4.1.2. Op grond van artikel 2.6.4, tweede lid, aanhef en onder d, van de Regeling weigert het zorgkantoor verlening van een pgb als binnen de maximale subsidie als bedoeld in artikel 2.6.2, tweede lid, geen ruimte voor verlening van een pgb aanwezig is. In het zevende lid is bepaald dat het tweede lid, onderdeel d, niet van toepassing is als:
a. de subsidieperiode waarvoor een persoonsgebonden budget wordt aangevraagd onmiddellijk aansluit op een eerdere subsidieperiode;
b. de verzekerde wil verblijven in een wooninitiatief dat zonder het verlenen van het persoonsgebonden budget in zijn bestaan of voortbestaan wordt bedreigd en de zorg voor de overige in het initiatief verblijvende verzekerden daardoor in gevaar komt;
c. de verzekerde een indicatie voor verblijf heeft en het zorgkantoor niet in de zorgverlening aan de verzekerde kan voorzien vanwege het beschikbare aanbod van de door het zorgkantoor gecontracteerde zorg als bedoeld in de artikelen 4 tot en met 8 en 14 van het Besluit zorgaanspraken AWBZ;
d. de subsidieperiode waarvoor een persoonsgebonden budget wordt aangevraagd aansluit op een periode waarin de verzekerde verbleef in een instelling als bedoeld in de AWBZ of de Zorgverzekeringswet en dit verblijf aansloot op een eerdere subsidieperiode;
e. de verzekerde voor 25 maart 2010 een indicatie heeft aangevraagd en het indicatiebesluit waaruit blijkt dat hij is aangewezen op een of meer van de zorgvormen als bedoeld in artikel 2.6.1, onderdeel b of d, na 6 mei 2010 is vastgesteld;
f. de verzekerde behoefte heeft aan palliatief-terminale zorg.
4.2.
De in 4.1.2 genoemde bepalingen zijn dwingendrechtelijk en limitatief gesteld.

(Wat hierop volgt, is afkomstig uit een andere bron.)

-- ==== Sys2Proof/Machine/Recovery.lean ====
section
/-! DEFINITION. Shared operations of recovery: Vault records, the safe state, launching tasks, numbering and spares, fencing and resetting
a context, an engine, a core, a partition and the panel, abandoning a step (10 R257 to R260, 18 R389 to R413, 19 R416 to R419, R432). -/

namespace Sys2Proof.Machine

/-! ### Vault records (R416, R419) -/

/-- A record joins the journal; the flash dies hold it once VAULT_RECORD_WRITTEN has come for each. It takes its SEQ when it is programmed. -/
def vaultPut (s : State) (type key : Nat) (body : Bytes) (signed : Bool) : State :=
  let r : VaultRec := { type := BitVec.ofNat 16 type, signed := signed, seq := 0, key := key, body := body, half := 0, on0 := false, on1 := false }
  { s with vault := { s.vault with writing := s.vault.writing ++ [{ record := r, copy := false, acts := [] }] } }

/-- The last of a list changed. -/
def onLast {α : Type} (f : α → α) : List α → List α
  | [] => []
  | [x] => [f x]
  | x :: y :: l => x :: onLast f (y :: l)

/-- What waits for the record put last. -/
def afterWrites (s : State) (a : VaultAct) : State :=
  { s with vault := { s.vault with writing := onLast (fun w => { w with acts := w.acts ++ [a] }) s.vault.writing } }

/-- Bytes that a record takes: header, body and check, up to the next multiple of 64. -/
def recordSize (r : VaultRec) : Nat := ceilDiv (32 + r.body.length + (if r.signed then 2420 else 32)) 64 * 64

/-- The region of a record: 0 configuration, 1 redundancy map, 2 state, 3 loader store; factory records have none (Table 19-1). The key of a
COMPACT is twice its region and its half. -/
def recordRegion (r : VaultRec) : Option Nat :=
  let t := r.type.toNat
  if t = 1 || t = 2 then some 0 else if t = 0x20 then some 1 else if 0x10 ≤ t && t ≤ 0x14 then some 2 else if t = 3 then some (r.key / 2) else none

/-- Start and size of a region that is split into halves (Table 19-1). -/
def regionRange (g : Nat) : Nat × Nat :=
  if g = 0 then (0x02100000, 0x200000) else if g = 1 then (0x02300000, 0x800000) else if g = 2 then (0x02B00000, 0x200000) else (0x01100000, 0x1000000)

/-- Half of a region. -/
def regionHalf (g : Nat) : Nat := (regionRange g).2 / 2

def sameKey (a b : VaultRec) : Bool := a.type = b.type && a.key = b.key

/-- The half that held a region's records until a COMPACT came is erased. -/
def eraseHalf (v : Vault) (g : Nat) : Vault :=
  let old := Tbl.get v.halves g 0
  let recs := v.recs.filter fun r => !(recordRegion r = some g && r.half = old)
  { v with
    recs := recs, halves := Tbl.put v.halves g (1 - old)
    used := Tbl.put v.used g (sumNat ((recs.filter fun r => recordRegion r = some g).map recordSize)) }

/-- A record is programmed, on VLT0 alone or on both dies. Held by both it replaces the earlier one of its type and key; a compaction's copy
leaves that to its COMPACT (R416, R417). -/
def holdWrite (v : Vault) (w : VaultWrite) (both : Bool) : Vault :=
  let g := recordRegion w.record
  let h := Tbl.get v.halves (g.getD 0) 0
  let r := { w.record with seq := v.seq, half := if w.copy then 1 - h else h, on0 := true, on1 := both }
  let old := if w.copy || !both then v.recs else v.recs.filter fun x => !sameKey x r
  let mark := both && r.type.toNat = 0x13
  let v := { v with
    recs := old ++ [r], seq := v.seq + 1
    used := match g with | some g => if w.copy then v.used else Tbl.put v.used g (Tbl.get v.used g 0 + recordSize r) | none => v.used
    checkpoints := if mark then Tbl.put v.checkpoints r.key (at_ r.body 4 4) else v.checkpoints
    raising := if mark && !v.writing.any (fun x => sameKey x.record r) then Tbl.drop v.raising r.key else v.raising }
  match g with
  | some g => if both && r.type.toNat = 3 then eraseHalf v g else v
  | none => v

/-- The Vault after a loss of power: the record that was being programmed is on VLT0 alone or on no die, which of the two nothing says (a free
value, log 7); those behind it are lost (R433). -/
def vaultAfterLoss (one : Bool) (v : Vault) : Vault :=
  match v.writing with
  | [] => v
  | w :: _ => if one then holdWrite { v with writing := [] } w false else { v with writing := [] }

/-- A write under way is cut off as by a loss of power (Table 21-7). -/
def cutVault (s : State) : Vault := vaultAfterLoss ((freeWord s).getLsbD 0) s.vault

/-- Records that stand: of one type and key the one with the highest SEQ (R418). -/
def standing (l : List VaultRec) : List VaultRec := l.filter fun r => !l.any fun x => sameKey x r && r.seq < x.seq

/-- A REDUNDANCY record (Table 19-4). -/
def vaultRedundancy (s : State) (kind site cluster side index data : Nat) : State :=
  let key := kind + 2 ^ 8 * site + 2 ^ 16 * cluster + 2 ^ 22 * side + 2 ^ 32 * index
  vaultPut s 0x20 key (leBytes 8 key ++ leBytes 8 data) false

/-! ### Launching a task (R432) -/

/-- Fields of an image header (Table 19-8). -/
def imgSvn (b : Bytes) : Nat := at_ b 4 4
def imgCode (b : Bytes) : Nat := at_ b 8 4
def imgData (b : Bytes) : Nat := at_ b 12 4
def imgAddr (b : Bytes) : Nat := at_ b 16 2
def imgEntry (b : Bytes) : Nat := at_ b 18 2

/-- The activated image with a measurement, in the partition's latest activations or the loader store. -/
def imageOf (s : State) (p : Nat) (digest : Bytes) : Option Bytes :=
  match (getPart s p).images.find? fun b => sha3_256 b = digest with
  | some b => some b
  | none => (s.vault.loaders.find? fun b => sha3_256 b.2 = digest).map (·.2)

/-- The images of the four contexts of a core: core program `lcn mod` the number of programs (log 20). -/
def coreImages (s : State) (p k : Nat) : List (Option Bytes) :=
  match (getPart s p).map with
  | none => []
  | some m =>
    let n := m.loader.length / 128
    let prog := if n = 0 then 0 else (lcnOf (getPart s p) k).getD 0 % n
    (List.range 4).map fun c =>
      let d := sub_ m.loader (128 * prog + 32 * c) 32
      if n = 0 ∨ d.all (· = 0) then none else imageOf s p d

/-- Bytes written to a core's scratchpad by the loader, bank and Till alike. -/
def loadBytes (s : State) (k a : Nat) (b : Bytes) : State :=
  (List.range (ceilDiv b.length 8)).foldl (fun s j =>
    let part := (b.drop (8 * j)).take 8
    spmWrite s k (a + 8 * j) part.length (leNat part)) s

/-- The data of an image in the scratchpad. -/
def loadData (s : State) (k : Nat) (img : Bytes) : State :=
  loadBytes s k (imgAddr img) ((img.drop (64 + imgCode img)).take (imgData img))

/-- The unit list of a core, at 0xBF00 (R432). -/
def writeUnits (s : State) (p k : Nat) : State :=
  let us := Tbl.get (getPart s p).units k []
  loadBytes s k 0xBF00 (leBytes 2 us.length ++ (us.map (leBytes 2)).flatten)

Artikel 2.6.4 van de Regeling bevat geen hardheidsclausule of een coulanceregeling en biedt geen ruimte om in andere gevallen dan in het artikel is bepaald, een pgb aan een verzekerde te verlenen bij overschrijding van het subsidieplafond.
4.3.
Niet in geschil is dat het subsidieplafond op 1 juli 2010 is bereikt.
4.4.
Voor de toepassing van de uitzonderingsgrond van artikel 2.6.4, zevende lid, aanhef en onder a, van de Regeling is vereist dat onmiddellijk voorafgaand aan de datum 21 december 2010 aan appellante een pgb was verleend. Appellante heeft, ook in hoger beroep, niet aangetoond dat aan dat vereiste is voldaan. Het bestaan van een voortdurende zorgbehoefte is in het kader van deze bepaling niet van belang. Evenmin is gebleken dat een van de andere in artikel 2.6.4, zevende lid, van de Regeling omschreven uitzonderingssituaties aan de orde is. Het hoger beroep van appellante slaagt daarom niet.
5.
De Raad ziet geen aanleiding voor een proceskostenveroordeling.

BESLISSING

De Centrale Raad van Beroep bevestigt de aangevallen uitspraak.
Deze uitspraak is gedaan door G.M.T. Berkel-Kikkert als voorzitter en W. H. Bel en
M.F. Wagner als leden, in tegenwoordigheid van G.J. van Gendt als griffier. De beslissing is uitgesproken in het openbaar op 5 februari 2014.